MSCS 228: Data Mining
Fall 2003 - Term Project

 


Materials

Description

The term project is a group project intended to allow students to explore some aspect of data mining deeply. The nature of the project is determined by each group but must meet the following requirements:

  • The project must explore some aspect of data mining deeply.
  • Each group member must contribute significantly to the implementation of the project (e.g., it's not acceptable for the only role of a group member to be the web page maintainer).
  • The project must be challenging; that is, it must not be immediately evident to the group members how the project is to be implemented.

Because the project proposal is submitted during the first half of the semester, you will have to skim ahead in the textbook to identify interesting topics or approaches to data mining. Furthermore, you will have to read about your topic more deeply once the basic idea for your project is chosen.

Each group may (and is expected to) discuss topic ideas with the instructor and ask for direction during the proposal formulation stage. We will offer guidance and clarify any questions as each group prepares its proposal.

Deadlines

Below are the deadlines associated with the term project.
Milestone Deadline
Select Partners 09/10/2003
Draft Proposal 10/01/2003
Final Proposal 10/29/2003
Progress Report 11/19/2003
Class Presentation 12/01/2003 and 12/03/2003
Final Report 12/05/2003

Point Distribution

Below is the point distribution for the milestones. The percentages below are a percentage of your total term project grade not your overall grade. Each milestone is graded on a 100 point scale.
Milestone Percentage
Draft Proposal 5%
Final Proposal 15%
Progress Report 10%
Class Presentation 20%
Final Project Web Site 10%
Final Project Report 40%

Project Web Site

Each group is to maintain a project web site throughout the lifetime of the project. The web site should contain (as appropriate):
  • A brief overview of your project.
  • Your project proposal.
  • An up-to-date progress report for the project.
  • Links to software being used.
  • Instructions for obtaining your project.
  • Instructions for building your project.
  • Instructions for executing your project.
  • Your progress report.
  • Your final project report.

You should take the web site creation and maintenance into consideration when determining the amount of time the project will require.
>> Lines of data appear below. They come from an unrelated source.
theorem State.SameElsewhere.of_eq {feed : Nat} {s t : State} (h : t.contexts = s.contexts) :
    s.SameElsewhere feed t := fun g _ => by simp only [State.ctx?, h]

theorem State.openContext_elsewhere (s : State) (feed : Nat) (p : OpenParams) :
    s.SameElsewhere feed (s.openContext feed p) := by
  unfold State.openContext
  split
  · exact fun _ _ => rfl
  · next r _ =>
    split
    · split
      · exact fun _ _ => rfl
      · exact fun g hg => State.ctx?_mapCtx_ne (fun _ => rfl) hg
    · next hc =>
      split
      · exact fun _ _ => rfl
      · split
        · exact fun _ _ => rfl
        · exact (s.createContext_spec feed r p .directed none none none hc).2

theorem State.applyHold_elsewhere (s : State) (feed : Nat) (land browse : Bool) :
    s.SameElsewhere feed (s.applyHold feed land browse) := by
  unfold State.applyHold
  have hmap : s.SameElsewhere feed (s.mapCtx feed (fun c =>
      { c with landHold := c.landHold || land, browseHold := c.browseHold || browse })) :=
    fun g hg => State.ctx?_mapCtx_ne (fun _ => rfl) hg
  split
  · exact fun _ _ => rfl
  · simp only
    split
    · exact hmap.trans (.of_eq rfl)
    · exact hmap

theorem State.applyRelease_elsewhere (s : State) (feed : Nat) (land browse : Bool) :
    s.SameElsewhere feed (s.applyRelease feed land browse) := by
  unfold State.applyRelease
  split
  · exact fun _ _ => rfl
  · next c _ =>
    have hmap : s.SameElsewhere feed (s.mapCtx feed (fun c =>
        { c with landHold := c.landHold && !land, browseHold := c.browseHold && !browse })) :=
      fun g hg => State.ctx?_mapCtx_ne (fun _ => rfl) hg
    have hland : ∀ (t : State) (was : Bool), t.SameElsewhere feed (t.landLifted feed was) := fun t was => by
      unfold State.landLifted
      split
      · exact (t.touch_noteDelay feed).1
      · exact fun _ _ => rfl
    have hbrowse : ∀ (t : State) (was : Bool), t.SameElsewhere feed (t.browseLifted was) := fun t was => by
      unfold State.browseLifted
      split
      · exact .of_eq rfl
      · exact fun _ _ => rfl
    exact (hmap.trans (hland _ _)).trans (hbrowse _ _)

/-- Settles O39, directive by directive. -/
theorem directivesKeepOtherFeeds : Obligations.DirectivesKeepOtherFeeds := by
  intro s f d feed h hf i hi
  refine ⟨_, exec_directive h hi, ?_⟩
  cases d with
  | openFeed g p => cases hf; exact s.openContext_elsewhere feed p
  | closeFeed g e => cases hf; exact (s.touch_closeContext feed e).1
  | abortFeed g => cases hf; exact (s.touch_abortContext feed).1
  | hold g land browse => cases hf; exact s.applyHold_elsewhere feed land browse
  | release g land browse => cases hf; exact s.applyRelease_elsewhere feed land browse
  | stationReset n => cases hf

end Sys2Proof.Machine
end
When your project web site is available, contact the instructor with the URL for your project site.

Project Ideas

Below is a list of potential project ideas. You can expand on one of these ideas, use them simply as examples, or develop a completely new idea.
  • A complete case study of a particular application domain for data mining. This would involve feasibilty analysis, data cleaning, data mining, and reporting/visualizing your results. Light programming.
  • Add data mining features to a publicly available (open source) data base system like postgres, mSQL, or MySQL. This would involve selecting a query language syntax for the data mining feature(s) and performance analysis of your implementation. Medium to heavy programming.
  • Research and develop improved implementations of data mining algorithms, preferably implementing them as part of the Weka environment. This will also involve performance analysis. Medium to heavy programming.
  • Research and develop tightly integrated data mining algorithms with commercially available database packages. Medium programming.
  • Other projects that look to improve or enhance data mining efficiency, scalability, or understandability.
  • Look into "closing the loop". Knowledge acquisition, including data mining, is an interative process with no precise end. A project in this area would investigate ways to further automate this iterative process, feeding the output from one data mining task into the input of another.

Proposal

Each group must submit a proposal describing their project in detail. Look at the proposal outline, which contains what is expected in each project proposal. Also look at the notes for what is expected in the proposal.